--- START ---

-- ==== Sys2Proof/Laws/KeepsPower.lean ====
section
/-! SUPPORT. What the operations of Machine/Power.lean keep (Laws/Keeps.lean). -/

set_option Elab.async false
set_option linter.unusedTactic false
set_option linter.unreachableTactic false

namespace Sys2Proof.Machine

@[simp] theorem execTraceRecord_keeps {r0 : State} {s : State} (hK : Keeps r0 s) :
    KeepsRes r0 (execTraceRecord s) := by
  unfold execTraceRecord
  (repeat' split) <;> simp (maxDischargeDepth := 30) [*]

@[simp] theorem execClockLoss_keeps {r0 : State} (domain gallery : Nat) {s : State} (hK : Keeps r0 s) :
    KeepsRes r0 (execClockLoss domain gallery s) := by simp (maxDischargeDepth := 30) [execClockLoss, *]

@[simp] theorem cpmTake_keeps {r0 : State} (g n : Nat) (v : Int) {s : State} (hK : Keeps r0 s) :
    Keeps r0 (cpmTake g n v s) := by simp (maxDischargeDepth := 30) [cpmTake, *]

@[simp] theorem execCpmMeasure_keeps {r0 : State} (slacks : List (Nat × Nat × Int)) {s : State} (hK : Keeps r0 s) :
    KeepsRes r0 (execCpmMeasure slacks s) := by
  unfold execCpmMeasure
  repeat' (first
    | (simp (maxDischargeDepth := 30) [*]; done)
    | (simp +contextual (maxDischargeDepth := 30) [*]; done)
    | (refine keeps_foldl _ _ _ (fun s a h => ?_) ?_)
    | (refine keeps_foldl_fst _ _ _ (fun s a h => ?_) ?_)
    | (refine keeps_foldl_snd _ _ _ (fun s a h => ?_) ?_)
    | (extract_lets +onlyGivenNames x
       first
         | (have hx : Keeps r0 x := by (first | (simp (maxDischargeDepth := 30) [x, *]; done) | (simp +contextual (maxDischargeDepth := 30) [x, *]; done) | ((try unfold x); (try dsimp only); (repeat' split) <;> simp (maxDischargeDepth := 30) [*]; done))
            clear_value x)
         | (have hx : Keeps r0 x.2 := by (first | (simp (maxDischargeDepth := 30) [x, *]; done) | (simp +contextual (maxDischargeDepth := 30) [x, *]; done) | ((try unfold x); (try dsimp only); (repeat' split) <;> simp (maxDischargeDepth := 30) [*]; done))
            clear_value x)
         | (have hx : Keeps r0 x.1 := by (first | (simp (maxDischargeDepth := 30) [x, *]; done) | (simp +contextual (maxDischargeDepth := 30) [x, *]; done) | ((try unfold x); (try dsimp only); (repeat' split) <;> simp (maxDischargeDepth := 30) [*]; done))
            clear_value x)
         | clear_value x)
    | (split <;> (try (rename_i e
                       first
                         | have k := keeps_of_snd (r := r0) e (by clear e; simp (maxDischargeDepth := 30) [*]; done)
                         | have k := keeps_of_fst (r := r0) e (by clear e; simp (maxDischargeDepth := 30) [*]; done)
                         | have k := keeps_of_opt (r := r0) e (by clear e; simp (maxDischargeDepth := 30) [*]; done)
                         | have k := keeps_of_optFst (r := r0) e (by clear e; simp (maxDischargeDepth := 30) [*]; done)))))

@[simp] theorem execAgeingReduction_keeps {r0 : State} (g n : Nat) {s : State} (hK : Keeps r0 s) :
    KeepsRes r0 (execAgeingReduction g n s) := by
  unfold execAgeingReduction
  dsimp only
  (repeat' split) <;> simp (maxDischargeDepth := 30) [*]

@[simp] theorem execSurveyWrite_keeps {r0 : State} {s : State} (hK : Keeps r0 s) :
    KeepsRes r0 (execSurveyWrite s) := by simp (maxDischargeDepth := 30) [execSurveyWrite, *]

@[simp] theorem galCfgWrite_keeps {r0 : State} (r : Requester) (g : Nat) (v : Word) {s : State} (hK : Keeps r0 s) :
    Keeps r0 (galCfgWrite r g v s) := by simp (maxDischargeDepth := 30) [galCfgWrite, *]

@[simp] theorem execVfTargetWrite_keeps {r0 : State} (r : Requester) (g : Nat) (v : Word) {s : State} (hK : Keeps r0 s) :
    KeepsRes r0 (execVfTargetWrite r g v s) := by simp (maxDischargeDepth := 30) [execVfTargetWrite, *]

@[simp] theorem execVfRaise_keeps {r0 : State} (g : Nat) {s : State} (hK : Keeps r0 s) :
    KeepsRes r0 (execVfRaise g s) := by simp (maxDischargeDepth := 30) [execVfRaise, *]

@[simp] theorem execVfLower_keeps {r0 : State} (g : Nat) {s : State} (hK : Keeps r0 s) :
    KeepsRes r0 (execVfLower g s) := by simp (maxDischargeDepth := 30) [execVfLower, *]

@[simp] theorem execVfSlewDone_keeps {r0 : State} (g : Nat) {s : State} (hK : Keeps r0 s) :
    KeepsRes r0 (execVfSlewDone g s) := by simp (maxDischargeDepth := 30) [execVfSlewDone, *]

@[simp] theorem noteReading_keeps {r0 : State} (g mv : Nat) {s : State} (hK : Keeps r0 s) :
    Keeps r0 (noteReading g mv s) := by simp (maxDischargeDepth := 30) [noteReading, *]

@[simp] theorem execDroopTrip_keeps {r0 : State} (g mv : Nat) {s : State} (hK : Keeps r0 s) :
    KeepsRes r0 (execDroopTrip g mv s) := by simp (maxDischargeDepth := 30) [execDroopTrip, *]

@[simp] theorem execDroopRecover_keeps {r0 : State} (g mv : Nat) {s : State} (hK : Keeps r0 s) :
    KeepsRes r0 (execDroopRecover g mv s) := by simp (maxDischargeDepth := 30) [execDroopRecover, *]

@[simp] theorem execRampLimitTrip_keeps {r0 : State} (g rise : Nat) {s : State} (hK : Keeps r0 s) :
    KeepsRes r0 (execRampLimitTrip g rise s) := by simp (maxDischargeDepth := 30) [execRampLimitTrip, *]

@[simp] theorem droopRearm_keeps {r0 : State} (g : Nat) {s : State} (hK : Keeps r0 s) :
    Keeps r0 (droopRearm g s) := by simp (maxDischargeDepth := 30) [droopRearm, *]

@[simp] theorem execDroopRearm_keeps {r0 : State} (r : Requester) (g : Nat) {s : State} (hK : Keeps r0 s) :
    KeepsRes r0 (execDroopRearm r g s) := by simp (maxDischargeDepth := 30) [execDroopRearm, *]

@[simp] theorem loseCrew_keeps {r0 : State} (c : Nat) {s : State} (hK : Keeps r0 s) :
    Keeps r0 (loseCrew c s) := by simp (maxDischargeDepth := 30) [loseCrew, *]

@[simp] theorem execRegFault_keeps {r0 : State} (g kind : Nat) (out : Nat × Nat) {s : State} (hK : Keeps r0 s) :
    KeepsRes r0 (execRegFault g kind out s) := by
  unfold execRegFault
  repeat' (first
    | (simp (maxDischargeDepth := 30) [*]; done)
    | (simp +contextual (maxDischargeDepth := 30) [*]; done)
    | (refine keeps_foldl _ _ _ (fun s a h => ?_) ?_)
    | (refine keeps_foldl_fst _ _ _ (fun s a h => ?_) ?_)
    | (refine keeps_foldl_snd _ _ _ (fun s a h => ?_) ?_)
    | (extract_lets +onlyGivenNames x
       first
         | (have hx : Keeps r0 x := by (first | (simp (maxDischargeDepth := 30) [x, *]; done) | (simp +contextual (maxDischargeDepth := 30) [x, *]; done) | ((try unfold x); (try dsimp only); (repeat' split) <;> simp (maxDischargeDepth := 30) [*]; done))
            clear_value x)
         | (have hx : Keeps r0 x.2 := by (first | (simp (maxDischargeDepth := 30) [x, *]; done) | (simp +contextual (maxDischargeDepth := 30) [x, *]; done) | ((try unfold x); (try dsimp only); (repeat' split) <;> simp (maxDischargeDepth := 30) [*]; done))
            clear_value x)
         | (have hx : Keeps r0 x.1 := by (first | (simp (maxDischargeDepth := 30) [x, *]; done) | (simp +contextual (maxDischargeDepth := 30) [x, *]; done) | ((try unfold x); (try dsimp only); (repeat' split) <;> simp (maxDischargeDepth := 30) [*]; done))
            clear_value x)
         | clear_value x)
    | (split <;> (try (rename_i e
                       first
                         | have k := keeps_of_snd (r := r0) e (by clear e; simp (maxDischargeDepth := 30) [*]; done)
                         | have k := keeps_of_fst (r := r0) e (by clear e; simp (maxDischargeDepth := 30) [*]; done)
                         | have k := keeps_of_opt (r := r0) e (by clear e; simp (maxDischargeDepth := 30) [*]; done)
                         | have k := keeps_of_optFst (r := r0) e (by clear e; simp (maxDischargeDepth := 30) [*]; done)))))

@[simp] theorem execDemandFrame_keeps {r0 : State} {s : State} (hK : Keeps r0 s) :
    KeepsRes r0 (execDemandFrame s) := by
  unfold execDemandFrame
  (repeat' split) <;> simp (maxDischargeDepth := 30) [*]

@[simp] theorem accountTake_keeps {r0 : State} (g m : Nat) {s : State} (hK : Keeps r0 s) :
    Keeps r0 (accountTake g m s) := by simp (maxDischargeDepth := 30) [accountTake, *]

@[simp] theorem settle_keeps {r0 : State} (y1 : Nat) {s : State} (hK : Keeps r0 s) :
    Keeps r0 (settle y1 s) := by
  induction y1 generalizing s with
  | zero => simp (maxDischargeDepth := 30) [settle, *]
  | succ n ih => simp (maxDischargeDepth := 30) [settle, *]

@[simp] theorem serveQueue_keeps {r0 : State} (y1 : Nat) {s : State} (hK : Keeps r0 s) :
    Keeps r0 (serveQueue y1 s) := by
  induction y1 generalizing s with
  | zero =>
    unfold serveQueue
    (repeat' split) <;> simp (maxDischargeDepth := 30) [*]
  | succ n ih =>
    unfold serveQueue
    repeat' (first
      | (simp (maxDischargeDepth := 30) [*]; done)
      | (simp +contextual (maxDischargeDepth := 30) [*]; done)
      | (refine keeps_foldl _ _ _ (fun s a h => ?_) ?_)
      | (refine keeps_foldl_fst _ _ _ (fun s a h => ?_) ?_)
      | (refine keeps_foldl_snd _ _ _ (fun s a h => ?_) ?_)
      | (extract_lets +onlyGivenNames x
         first
           | (have hx : Keeps r0 x := by (first | (simp (maxDischargeDepth := 30) [x, *]; done) | (simp +contextual (maxDischargeDepth := 30) [x, *]; done) | ((try unfold x); (try dsimp only); (repeat' split) <;> simp (maxDischargeDepth := 30) [*]; done))
              clear_value x)
           | (have hx : Keeps r0 x.2 := by (first | (simp (maxDischargeDepth := 30) [x, *]; done) | (simp +contextual (maxDischargeDepth := 30) [x, *]; done) | ((try unfold x); (try dsimp only); (repeat' split) <;> simp (maxDischargeDepth := 30) [*]; done))
              clear_value x)
           | (have hx : Keeps r0 x.1 := by (first | (simp (maxDischargeDepth := 30) [x, *]; done) | (simp +contextual (maxDischargeDepth := 30) [x, *]; done) | ((try unfold x); (try dsimp only); (repeat' split) <;> simp (maxDischargeDepth := 30) [*]; done))
              clear_value x)
           | clear_value x)
      | (split <;> (try (rename_i e
                         first
                           | have k := keeps_of_snd (r := r0) e (by clear e; simp (maxDischargeDepth := 30) [*]; done)
                           | have k := keeps_of_fst (r := r0) e (by clear e; simp (maxDischargeDepth := 30) [*]; done)
                           | have k := keeps_of_opt (r := r0) e (by clear e; simp (maxDischargeDepth := 30) [*]; done)
                           | have k := keeps_of_optFst (r := r0) e (by clear e; simp (maxDischargeDepth := 30) [*]; done)))))

@[simp] theorem overTrack_keeps {r0 : State} {s : State} (hK : Keeps r0 s) :
    Keeps r0 (overTrack s) := by simp (maxDischargeDepth := 30) [overTrack, *]

@[simp] theorem execLedgerEvaluate_keeps {r0 : State} (measured : List Nat) {s : State} (hK : Keeps r0 s) :
    KeepsRes r0 (execLedgerEvaluate measured s) := by
  unfold execLedgerEvaluate
  repeat' (first
    | (simp (maxDischargeDepth := 30) [*]; done)
    | (simp +contextual (maxDischargeDepth := 30) [*]; done)
    | (refine keeps_foldl _ _ _ (fun s a h => ?_) ?_)
    | (refine keeps_foldl_fst _ _ _ (fun s a h => ?_) ?_)
    | (refine keeps_foldl_snd _ _ _ (fun s a h => ?_) ?_)
    | (extract_lets +onlyGivenNames x
       first
         | (have hx : Keeps r0 x := by (first | (simp (maxDischargeDepth := 30) [x, *]; done) | (simp +contextual (maxDischargeDepth := 30) [x, *]; done) | ((try unfold x); (try dsimp only); (repeat' split) <;> simp (maxDischargeDepth := 30) [*]; done))
            clear_value x)
         | (have hx : Keeps r0 x.2 := by (first | (simp (maxDischargeDepth := 30) [x, *]; done) | (simp +contextual (maxDischargeDepth := 30) [x, *]; done) | ((try unfold x); (try dsimp only); (repeat' split) <;> simp (maxDischargeDepth := 30) [*]; done))
            clear_value x)
         | (have hx : Keeps r0 x.1 := by (first | (simp (maxDischargeDepth := 30) [x, *]; done) | (simp +contextual (maxDischargeDepth := 30) [x, *]; done) | ((try unfold x); (try dsimp only); (repeat' split) <;> simp (maxDischargeDepth := 30) [*]; done))
            clear_value x)
         | clear_value x)
    | (split <;> (try (rename_i e
                       first
                         | have k := keeps_of_snd (r := r0) e (by clear e; simp (maxDischargeDepth := 30) [*]; done)
                         | have k := keeps_of_fst (r := r0) e (by clear e; simp (maxDischargeDepth := 30) [*]; done)
                         | have k := keeps_of_opt (r := r0) e (by clear e; simp (maxDischargeDepth := 30) [*]; done)
                         | have k := keeps_of_optFst (r := r0) e (by clear e; simp (maxDischargeDepth := 30) [*]; done)))))

@[simp] theorem execLedgerOver_keeps {r0 : State} {s : State} (hK : Keeps r0 s) :
    KeepsRes r0 (execLedgerOver s) := by
  unfold execLedgerOver
  repeat' (first
    | (simp (maxDischargeDepth := 30) [*]; done)
    | (simp +contextual (maxDischargeDepth := 30) [*]; done)
    | (refine keeps_foldl _ _ _ (fun s a h => ?_) ?_)
    | (refine keeps_foldl_fst _ _ _ (fun s a h => ?_) ?_)
    | (refine keeps_foldl_snd _ _ _ (fun s a h => ?_) ?_)
    | (extract_lets +onlyGivenNames x
       first
         | (have hx : Keeps r0 x := by (first | (simp (maxDischargeDepth := 30) [x, *]; done) | (simp +contextual (maxDischargeDepth := 30) [x, *]; done) | ((try unfold x); (try dsimp only); (repeat' split) <;> simp (maxDischargeDepth := 30) [*]; done))
            clear_value x)
         | (have hx : Keeps r0 x.2 := by (first | (simp (maxDischargeDepth := 30) [x, *]; done) | (simp +contextual (maxDischargeDepth := 30) [x, *]; done) | ((try unfold x); (try dsimp only); (repeat' split) <;> simp (maxDischargeDepth := 30) [*]; done))
            clear_value x)
         | (have hx : Keeps r0 x.1 := by (first | (simp (maxDischargeDepth := 30) [x, *]; done) | (simp +contextual (maxDischargeDepth := 30) [x, *]; done) | ((try unfold x); (try dsimp only); (repeat' split) <;> simp (maxDischargeDepth := 30) [*]; done))
            clear_value x)
         | clear_value x)
    | (split <;> (try (rename_i e
                       first
                         | have k := keeps_of_snd (r := r0) e (by clear e; simp (maxDischargeDepth := 30) [*]; done)
                         | have k := keeps_of_fst (r := r0) e (by clear e; simp (maxDischargeDepth := 30) [*]; done)
                         | have k := keeps_of_opt (r := r0) e (by clear e; simp (maxDischargeDepth := 30) [*]; done)
                         | have k := keeps_of_optFst (r := r0) e (by clear e; simp (maxDischargeDepth := 30) [*]; done)))))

--- END ---

## What you should do
Each line of the listing that includes the word "linter" should be copied out.

## Task output
set_option linter.unusedTactic false
set_option linter.unreachableTactic false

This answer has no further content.